Thanks a lot my plan was to do it like this : 非常感谢我的计划是这样做的:

string srxPathOfCategory = "//ul[@class='ui-posts-list']//li//img[@class='rating'] | //ul[@class='ui-posts-list']//li//strong[@class='rating']";
        foreach (var att in doc.DocumentNode.SelectNodes(srxPathOfCategory)) // | .//strong[@class='rating']")){
        {

            if (att.InnerText == "odpad!")  //odpad means rubbish
            {
                b[j] = att.InnerText; //saving "odpad!" for later use

            }
            if (att.Attributes["alt"] != null)

            {
                b[j] = att.Attributes["alt"].Value; //these values are from 1* to 5*****

            }
          if (att.InnerText != "odpad!" && att.Attributes["alt"] == null)//this is where the problems starts
            {
                   b[j] = "without user evaluation";

            }

            j++;
        }

Problem with this code is that if it fails to find att.InnerText == "odpad!" 此代码的问题是,如果找不到att.InnerText ==“ odpad!” or att.Attributes["alt"] != null it continues to the next post and take user evaluation from there. 或att.Attributes [“ alt”]!= null,它将继续到下一篇文章,并从那里进行用户评估。 But I would like to match at least something to the post where the evaluation was ommited. 但我想至少对省略评估的职位进行匹配。

thanks for all help but the problem was in tha xpath for html. 感谢所有帮助,但问题出在tha xpath for html中。

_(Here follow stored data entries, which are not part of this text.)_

/-- The leg of an issue is ISSUED, and no refill takes it (R94). -/
theorem issueLeg_leg (hg : c.leg r.target = some g) : ∃ c' g', (s.issueLeg l r rest w c g).ctx r.ctx = some c' ∧
    c'.leg r.target = some g' ∧ g'.state = .issued := by
  have hgt : g.target = r.target := by simpa using List.find?_some hg
  have hctx : (s.headIssued l r rest w c g).ctx r.ctx = some (c.setLegState r.target .issued) :=
    (headIssued_ctx w c g hc r.ctx).trans (if_pos rfl)
  have hleft : ∀ k ∈ (c.setLegState r.target .issued).legs, k.target = r.target → k.state ≠ .pending := fun k hk ht => by
    obtain ⟨k0, -, rfl⟩ := List.mem_map.1 hk
    change (Leg.turn r.target .issued k0).target = _ at ht
    rw [Leg.turn_target] at ht
    rw [if_pos ht]
    exact nofun
  obtain ⟨y, hy, hleg⟩ := refill_leg (l := l) hctx (find?_map_turn hg r.target .issued) hleft
  refine ⟨y, _, hy, hleg, ?_⟩
  rw [Leg.turn_same hgt]

section
variable (hs : s.LegsStand) (hq : (s.lane l).queue = r :: rest)
include hs hq

omit hc in
theorem queue_head_queued : s.HasLeg r.ctx r.target l .queued := (hs.queued l r).1 (by rw [hq]; exact List.mem_cons_self)

omit hc in
theorem headIssued_counts : (s.headIssued l r rest w c g).Counts :=
  have hhead : s.HasLeg r.ctx r.target l .queued := queue_head_queued hs hq
  setLegState_counts (s := s.setLane l _) hs.counted hhead open_queued open_issued

theorem headIssued_pendingFor : (s.headIssued l r rest w c g).pendingFor l = s.pendingFor l := by
  refine (pendingFor_of_gone (p := fun _ => true) hs.counted (headIssued_counts w c g hs hq)
    (fun q _ => headIssued_ageAt w c g hc q.ctx) fun q => ?_).trans (List.filter_true _)
  have hhead := queue_head_queued hs hq
  refine (setLegState_hasLeg (s := s.setLane l _) (v := .issued) hs.counted hhead q.ctx q.target l .pending).trans ?_
  rw [and_iff_left rfl]
  split
  next e =>
    refine ⟨fun h => (by cases h.2), fun h => ?_⟩
    obtain rfl : q = r := e
    cases (hs.counted.hasLeg_unique hhead h).2
  next => rfl

/-- A freed queue position goes to the oldest PENDING leg (R92). -/
theorem issueLeg_refills {d : CtxId} {t : Target} (h : s.OldestPending l d t) :
    ((s.headIssued l r rest w c g).pendingFor l).head? = some ⟨d, t⟩ ∧ (s.issueLeg l r rest w c g).HasLeg d t l .queued := by
  obtain ⟨more, hmore⟩ := pendingFor_of_oldest hs.counted h
  have hpending := (headIssued_pendingFor w c g hc hs hq).trans hmore
  have hhead : ((s.headIssued l r rest w c g).pendingFor l).head? = some ⟨d, t⟩ := by rw [hpending]; rfl
  refine ⟨hhead, ?_⟩
  have hleg : (s.headIssued l r rest w c g).HasLeg d t l .pending := (mem_pendingFor _ l ⟨d, t⟩).1 (List.mem_of_head? hhead)
  obtain ⟨x, k, hx, hk⟩ := (setLegState_hasLeg (v := .queued) (r := ⟨d, t⟩) (headIssued_counts w c g hs hq) hleg d t l
    .queued).2 ((if_pos rfl).mpr ⟨rfl, rfl⟩)
  refine ⟨x, k, ?_, hk⟩
  have hrefill := refill_ctx (s.headIssued l r rest w c g) l d
  rw [hhead] at hrefill
  exact hrefill.trans hx

end

end

/-- Settles O45: the head of the queue goes into the lowest FREE slot, and the refill takes the leg that waits first. -/
theorem issueTakesHeadOfQueue : Obligations.IssueTakesHeadOfQueue := by
  unfold Obligations.IssueTakesHeadOfQueue
  intro s l hrun x
  refine ⟨fun h => happens_eq hrun (issueEvent_idle h), fun r rest w c g q hup hhub hq hw hc hg ⟨n, hn, hqn⟩ => ?_⟩
  have hseq : x.freeSeq = q := (freeSeq_of_least hn).trans hqn.symm
  have honly := issueLeg_onlyLegs (s := s) (l := l) (r := r) (rest := rest) w c g
  obtain ⟨y, hy, hslot, hnext, hqueue, hline⟩ := issueLeg_lane (s := s) (l := l) (r := r) (rest := rest) w c g
  rw [hseq] at hslot hnext hline
  refine ⟨_, happens_eq hrun (issueEvent_eq hup hhub hq hw hc hg), ?_, fun v hv => ?_, ?_, fun hnone => ?_,
    fun hplaced d t hold => ?_, issueLeg_leg w c g hc hg, fun h => ?_, ?_⟩
  · rw [hy, hslot, if_pos rfl]; rfl
  · rw [hy, hslot, if_neg hv]
  · rw [hy, hnext]
  · have hnil := (pendingFor_eq_nil_iff _ l).2 (headIssued_nonePending (rest := rest) w c g hc hnone)
    rw [hy, hqueue, hnil, List.head?_nil, Option.toList_none, List.append_nil]
  · have hs := (legsPlaced_standing (s := s) (by unfold State.resetDue; rw [hrun])).1 hplaced
    obtain ⟨hhead, hleg⟩ := issueLeg_refills w c g hc hs hq hold
    rw [hy, hqueue, hhead]
    exact ⟨rfl, hleg⟩
  · rw [hy, hline h]
  · have hothers : ∀ i, i ≠ l → (s.issueLeg l r rest w c g).lane i = s.lane i := fun i hi => by
      rw [issueLeg_eq, State.modifyLane, State.lane_setLane, if_neg hi, refill_lane, if_neg hi, setLegState_lane,
        State.lane_setLane, if_neg hi]
    refine ⟨?_, ?_, ?_, ?_, ?_, ?_, ?_, ?_, ?_, ?_, hothers, sameSettings_of_fixed honly.fixed⟩ <;> rw [honly]

end Sys2Proof.Machine
end

section
/-! SUPPORT. The expiry of a slot (R98, R116), as the statement writes it. -/

namespace Sys2Proof.Machine

/-! ## What the faults of an expiry leave of a target and of the lanes -/

/-- A fault step that fences no lane: it leaves the lanes, the fixed fields, and of the target the error total and both in-flight
counts. -/
structure FaultsAt (t : Target) (u z : State) : Prop where
  lanes    : z.lanes = u.lanes
  fixed    : z.fixed = u.fixed
  errors   : (z.record t).errors = (u.record t).errors
  inFlight : ∀ n, z.inFlight n t = u.inFlight n t

theorem FaultsAt.refl (t : Target) (u : State) : FaultsAt t u u := ⟨rfl, rfl, rfl, fun _ => rfl⟩

theorem FaultsAt.trans {t : Target} {u v z : State} (h : FaultsAt t u v) (k : FaultsAt t v z) : FaultsAt t u z :=
  ⟨k.lanes.trans h.lanes, k.fixed.trans h.fixed, k.errors.trans h.errors, fun n => (k.inFlight n).trans (h.inFlight n)⟩

theorem occur_faultsAt (t : Target) (u : State) {x : Source} (hx : x.cls ≠ .link) (f : FaultFields) :
    FaultsAt t u (u.occur x f) where
  lanes := (occur_reports u fun h => hx h.1).lanes
  fixed := (occur_frame ..).fixed
  errors := (occur_record u x f t).2.1
  inFlight := fun n => occur_inFlight u x f n t fun h => hx h.2.1

theorem setRecord_faultsAt {t : Target} {u : State} {r : TargetRecord} (he : r.errors = (u.record t).errors)
    (hn : ∀ n, r.inFlight n = u.inFlight n t) : FaultsAt t u (u.setRecord t r) where
  lanes := rfl
  fixed := rfl
  errors := by rw [State.record_setRecord_same]; exact he
  inFlight := fun n => by unfold State.inFlight; rw [State.record_setRecord_same]; exact hn n

theorem quarantine_faultsAt (t : Target) (u : State) : FaultsAt t u (u.quarantine t) :=
  setRecord_faultsAt rfl fun n => by cases n <;> rfl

I solved it like this 我这样解决了

string srxPathOfCategory = "//ul[@class='ui-posts-list']//li";

        foreach (var att in doc.DocumentNode.SelectNodes(srxPathOfCategory))
        {

            foreach (var child in att.ChildNodes.Skip(3)) // skipping first three nodes //- first one is whitespace - marked as #text child node, then there is h5 and third is //another whitespace marked as #text child node 
            {

                if (child.InnerText == "odpad!")
                {
                    b[j] = child.InnerText;
                    Console.WriteLine(b[j]);
                    Console.ReadKey();
                    break;

                }
                else if (child.Attributes["alt"] != null)
                {
                    b[j] = child.Attributes["alt"].Value;
                    Console.WriteLine(b[j]);
                    Console.ReadKey();
                    break;
                }
                else
                {
                    b[j] = "without user evaluation";
                    Console.WriteLine("hlupost");
                    Console.ReadKey();
                    break;
                }

            }
            j++;
        }

"odpad!" “ odpad!” is not in an Attribute, it's in an Element. 不是在属性中,而是在元素中。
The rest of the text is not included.